The Alabama Leprechaun is a 5-inch jerk shad that is made out of a material called plastisol.

Plastisol is a very dense material.

This will cause the Alabama Leprechaun to have a faster descent to the bottom than many other lures.

Also, when the lure reaches the bottom it rests on its side in a “dead” position (not really providing any action on its own).

Power Prawn Shrimp

The Power Prawn Shrimp is made out of a different material called thermoplastic elastomer (TPE).

TPE is less dense than plastisol and provides a little more buoyancy.

The Power Prawn is slightly thicker which causes it to be a bit denser and descent just a bit quicker than the Z-Man EZ ShrimpZ.

After casting into the water, the Power Prawn begins a gradual, slow descent to the bottom where it rests head first and tail up.

Z-Man EZ ShrimpZ

The Z-Man EZ ShrimpZ lures have the same color as the Slam Shady and are also skinnier in profile when compared to the Power Prawn.

Alike to the Power Prawn, the Z-Man EZ ShrimpZ is also made out of TPE material.

The Z-Man EZ ShrimpZ did not break the surface tension of the water on the first cast.

It had to be hurled into the water a second time to get it to descend to the bottom.

When this happens, you need to adjust the weight of the hook you’re using in order to get your lure into the strike zone!

The EZ ShrimpZ lure makes a very slow descent to the bottom and its head sits on the bottom with its tail pointing in an almost upright position.

Conclusion

jerk shad vs paddletail

If you’re fishing a grassy bottom or there is cover for fish, the jerk shad is best so it can bounce up and down in and out of the grass.

If the bottom is clear and sandy, either of the two shrimp lures are your best bet due to their slow descent and buoyancy of the tails to lean up and be exposed.

With the less dense lures, you are also going to have to change the weights of the hooks and jigheads you choose in order to achieve the desired presentation at ideal water depths.

Overall, a slower presentation is best for buoyant lures with less weight because they will remain in the strike zone longer.

When the shrimp is at the bottom and its tail is sticking up, a fish may see that and want to go check it out.

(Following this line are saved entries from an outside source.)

-- ==== Sys2Proof/Decode.lean ====
section
/-! DEFINITION. The decoder: from words to an instruction, or to the name of the check of Table 3.8 that refuses
(spec/03 R61 to R78), the table of what each program instruction has (spec/05 to 11), and the encoder. -/

namespace Sys2Proof

/-! ## Codes -/

/-- SCOPE codes (R26). -/
def Scope.code : Scope → BitVec 2
  | .lane => 0 | .warp => 1 | .set => 2 | .block => 3

/-- The scope of a code. -/
def Scope.ofCode (c : BitVec 2) : Scope :=
  if c = 0 then .lane else if c = 1 then .warp else if c = 2 then .set else .block

/-- Kind codes (Table 3.3). -/
def Kind.code : Kind → BitVec 2
  | .v => 0 | .s => 1 | .q => 2 | .x => 3

/-- The kind of a code. -/
def Kind.ofCode (c : BitVec 2) : Kind :=
  if c = 0 then .v else if c = 1 then .s else if c = 2 then .q else .x

/-- LEN codes (R61). -/
def Form.code : Form → BitVec 2
  | .base => 0 | .baseLit => 1 | .ext => 2 | .extLit => 3

/-- The form of a LEN code. -/
def Form.ofCode (c : BitVec 2) : Form :=
  if c = 0 then .base else if c = 1 then .baseLit else if c = 2 then .ext else .extLit

/-- Words of a form (R61). -/
def Form.len : Form → Nat
  | .base => 1 | .baseLit => 2 | .ext => 3 | .extLit => 5

/-- TYPE codes (Table 3.5). -/
def EType.code : EType → BitVec 4
  | .i64 => 0x0 | .i32 => 0x1 | .n32 => 0x2 | .i16x4 => 0x3 | .i8x8 => 0x4 | .n8x8 => 0x5 | .f32 => 0x6
  | .f32x2 => 0x7 | .f16 => 0x8 | .f16x4 => 0x9 | .bf16 => 0xA | .bf16x4 => 0xB | .b8a => 0xC | .b8b => 0xD
  | .n64 => 0xE

/-- The type of a TYPE code; 0xF is reserved (R74). -/
def EType.ofCode (c : BitVec 4) : Option EType :=
  match c.toNat with
  | 0x0 => some .i64 | 0x1 => some .i32 | 0x2 => some .n32 | 0x3 => some .i16x4 | 0x4 => some .i8x8
  | 0x5 => some .n8x8 | 0x6 => some .f32 | 0x7 => some .f32x2 | 0x8 => some .f16 | 0x9 => some .f16x4
  | 0xA => some .bf16 | 0xB => some .bf16x4 | 0xC => some .b8a | 0xD => some .b8b | 0xE => some .n64
  | _ => none

/-- RND codes (Table 3.6). -/
def Rnd.code : Rnd → BitVec 3
  | .rne => 0 | .rtz => 1 | .rdn => 2 | .rup => 3 | .rna => 4 | .rod => 5 | .dyn => 6

/-- The mode of an RND code; 0b111 is reserved (R75). -/
def Rnd.ofCode (c : BitVec 3) : Option Rnd :=
  match c.toNat with
  | 0 => some .rne | 1 => some .rtz | 2 => some .rdn | 3 => some .rup | 4 => some .rna | 5 => some .rod
  | 6 => some .dyn | _ => none

/-! ## Element geometry (R53, R74) -/

/-- Width in bits of an element of a TYPE. -/
def EType.width : EType → Nat
  | .i64 | .n64 => 64
  | .i32 | .n32 | .f32 | .f32x2 => 32
  | .i16x4 | .f16 | .f16x4 | .bf16 | .bf16x4 => 16
  | .i8x8 | .n8x8 | .b8a | .b8b => 8

/-- Elements per lane of a TYPE: packed types fill the lane. -/
def EType.count : EType → Nat
  | .i64 | .n64 | .i32 | .n32 | .f32 | .f16 | .bf16 => 1
  | .f32x2 => 2
  | .i16x4 | .f16x4 | .bf16x4 => 4
  | .i8x8 | .n8x8 | .b8a | .b8b => 8

/-- Types whose elements are floating point. -/
def EType.isFloat : EType → Bool
  | .f32 | .f32x2 | .f16 | .f16x4 | .bf16 | .bf16x4 | .b8a | .b8b => true
  | .i64 | .i32 | .n32 | .i16x4 | .i8x8 | .n8x8 | .n64 => false

/-- The integer types of Table 5.3. -/
def EType.ints : List EType := [.i64, .n64, .i32, .n32, .i16x4, .i8x8, .n8x8]

/-- Every type, "any" of Table 5.3. -/
def EType.anys : List EType :=
  [.i64, .i32, .n32, .i16x4, .i8x8, .n8x8, .f32, .f32x2, .f16, .f16x4, .bf16, .bf16x4, .b8a, .b8b, .n64]

/-- "Float" of Table 6.1. -/
def EType.floats : List EType := [.f32, .f32x2, .f16, .f16x4, .bf16, .bf16x4, .b8a, .b8b]

/-- "Wide" of Table 6.1. -/
def EType.wides : List EType := [.f32, .f32x2, .f16, .f16x4, .bf16, .bf16x4]

/-- "Scalar float" of Table 6.1. -/
def EType.scalarFloats : List EType := [.f32, .f16, .bf16, .b8a, .b8b]

/-- The element that a SUB code selects, as its width and index (Table 3.4); none for code 0 and for reserved code 3. -/
def subElem (sub : BitVec 4) : Option (Nat × Nat) :=
  let n := sub.toNat
  if n = 0 ∨ n = 3 then none
  else if n < 3 then some (32, n - 1)
  else if n < 8 then some (16, n - 4)
  else some (8, n - 8)

/-! ## What each instruction has -/

/-- What an operand field of kind 11 holds for an opcode (Table 3.3), or that the field names a predicate. -/
inductive Cls where
  | none      -- kind 11 not allowed
  | imm       -- IMM12
  | lit       -- the 64-bit literal
  | immLit    -- IMM12 with LEN 0b10, the 64-bit literal with LEN 0b11
  | tile | record | limit
  | pred      -- the field names a predicate, its kind field the default of R68
  deriving DecidableEq, Repr

/-- Whether an operand is read, written or both. -/
inductive Use where
  | src | dst | both
  deriving DecidableEq, Repr

/-- One operand: its kinds at lane, set and block scope, its kinds at warp scope, its kind-11 class, its use, and
whether it may be absent. An operand with no kinds is one the instruction does not have. -/
structure Opnd where
  vk  : List Kind := []
  wk  : List Kind := []
  cls : Cls := .none
  use : Use := .src
  opt : Bool := false
  deriving DecidableEq, Repr

/-- The base formats (R64). -/
inductive BaseFmt where
  | none | b3 | bi | bj
  deriving DecidableEq, Repr

/-- How an instruction uses RND: not at all, in every mode, or with 0b000 and 0b110 both accepted and without effect
(R110, Table 6.1). -/
inductive RndUse where
  | zero | any | dash
  deriving DecidableEq, Repr

/-- How an instruction uses SUB: not at all, as the sub-element of an operand, or as an auxiliary selector up to a
bound (R73). -/
inductive SubUse where
  | none | elem | aux (max : Nat)
  deriving DecidableEq, Repr

/-- The issue ports (Table 2.3). -/
inductive Port where
  | v | s | m | x
  deriving DecidableEq, Repr

/-- The row of an instruction in the tables of its chapter. -/
structure Row where
  opc    : Nat
  base   : BaseFmt := .none
  scopes : List Scope := [.warp]
  d      : Opnd := {}
  a      : Opnd := {}
  b      : Opnd := {}
  c      : Opnd := {}
  types  : List EType := [.i64]
  rnd    : RndUse := .zero
  sat    : Bool := false
  na     : Bool := false
  nb     : Bool := false
  abs    : Bool := false
  xp     : Bool := false
  cp     : Bool := false
  pred   : Bool := false        -- P and PN are used
  sub    : SubUse := .none
  imm    : Bool := false        -- IMM12 is a field of the instruction whatever the kinds
  target : Bool := false        -- the instruction has a branch target (R66, R101)
  priv   : Bool := false        -- privileged (R76)
  conv   : Bool := false        -- requires convergence (R34)
  deriving DecidableEq, Repr

/-- All four scopes. -/
def allScopes : List Scope := [.lane, .warp, .set, .block]

/-- Lane, set and block scope. -/
def vecScopes : List Scope := [.lane, .set, .block]

/-- Destination of R110: kind 00 at lane, set and block scope, 01 or 10 at warp scope. -/
def dR : Opnd := { vk := [.v], wk := [.s, .q], use := .dst }

/-- As `dR`, and also a source. -/
def dB : Opnd := { dR with use := .both }

/-- Source of R110. -/
def sR : Opnd := { vk := [.v, .s, .q], wk := [.s, .q] }

/-- Source of R110 that may be IMM12 under kind 11. -/
def sRI : Opnd := { vk := [.v, .s, .q, .x], wk := [.s, .q, .x], cls := .imm }

/-- Source of R110 that may be the 64-bit literal under kind 11. -/
def sRL : Opnd := { sRI with cls := .lit }

/-- Source of R110 that may be IMM12 or the 64-bit literal under kind 11. -/
def sRIL : Opnd := { sRI with cls := .immLit }

/-- Kind 01 or 10 at every scope. -/
def sSQ : Opnd := { vk := [.s, .q], wk := [.s, .q] }

/-- Kind 01, 10 or 11 (IMM12 or literal). -/
def sSQIL : Opnd := { vk := [.s, .q, .x], wk := [.s, .q, .x], cls := .immLit }

/-- Kind 01, 10 or 11 (the literal). -/
def sSQL : Opnd := { sSQIL with cls := .lit }

/-- Destination of kind 01. -/
def dS : Opnd := { vk := [.s], wk := [.s], use := .dst }

/-- Destination predicate whose kind is the default of R68. -/
def dP : Opnd := { vk := [.v], wk := [.s], cls := .pred, use := .dst }

/-- A predicate operand of R149, whose kind field holds 0b01. -/
def pS (u : Use) : Opnd := { vk := [.s], wk := [.s], cls := .pred, use := u }

/-- An operand of kind 11 only. -/
def kX (c : Cls) (u : Use) : Opnd := { vk := [.x], wk := [.x], cls := c, use := u }

/-- Control instructions in BJ form at lane scope (Table 5.1). -/
def rBJ (opc : Nat) (pred target : Bool) : Row :=
  { opc, base := .bj, scopes := [.lane], pred, target, imm := target }

/-- Integer instructions with A and B, B possibly IMM12 (Table 5.3). -/
def rInt (opc : Nat) (types : List EType) (sat : Bool := false) : Row :=
  { opc, base := .b3, scopes := allScopes, d := dR, a := sR, b := sRI, types, sat, pred := true }

/-- Integer instructions with A alone. -/
def rInt1 (opc : Nat) (types : List EType) : Row :=
  { opc, base := .b3, scopes := allScopes, d := dR, a := sR, types, pred := true }

/-- Floating-point instructions with A and B (Table 6.1). -/
def rFlt (opc : Nat) (types : List EType) (rnd : RndUse) (sat : Bool) : Row :=
  { opc, base := .b3, scopes := allScopes, d := dR, a := sR, b := sR, types, rnd, sat, na := true, nb := true,
    abs := true, pred := true, sub := .elem }

/-- Floating-point instructions with A alone. -/
def rFlt1 (opc : Nat) (types : List EType) (rnd : RndUse) (sat : Bool) : Row :=
  { opc, base := .b3, scopes := allScopes, d := dR, a := sR, types, rnd, sat, na := true, abs := true,
    pred := true, sub := .elem }

/-- Cross-lane instructions (Table 6.3). The spec lists no kinds of operand A: the model takes 00, 01 and 10, as of any
source (DESIGN CHOICE, notes/assumptions/40). -/
def rXl (opc : Nat) (d b : Opnd) (types : List EType) (sub : SubUse) : Row :=
  { opc, base := .b3, scopes := vecScopes, d, a := { sR with wk := [.v, .s, .q] }, b, types, pred := true, sub }

/-- Destination of a cross-lane instruction: kind 00 is no illegal kind at warp scope, which step 6 refuses (R142, R70). -/
def dX : Opnd := { dR with wk := [.v, .s, .q] }

/-- Source B of a cross-lane instruction. -/
def sX : Opnd := { sR with wk := [.v, .s, .q] }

The more dense a lure is, the more it’s suited for a darting, erratic retrieve with a fast sink rate to attract a fish’s attention and provoke a strike.

How do you change up your hooks and jig heads to coincide with the buoyancy of your lures?

Let me know in the comments below!

And if you know someone who loves using artificial lures, please TAG or SHARE this with them!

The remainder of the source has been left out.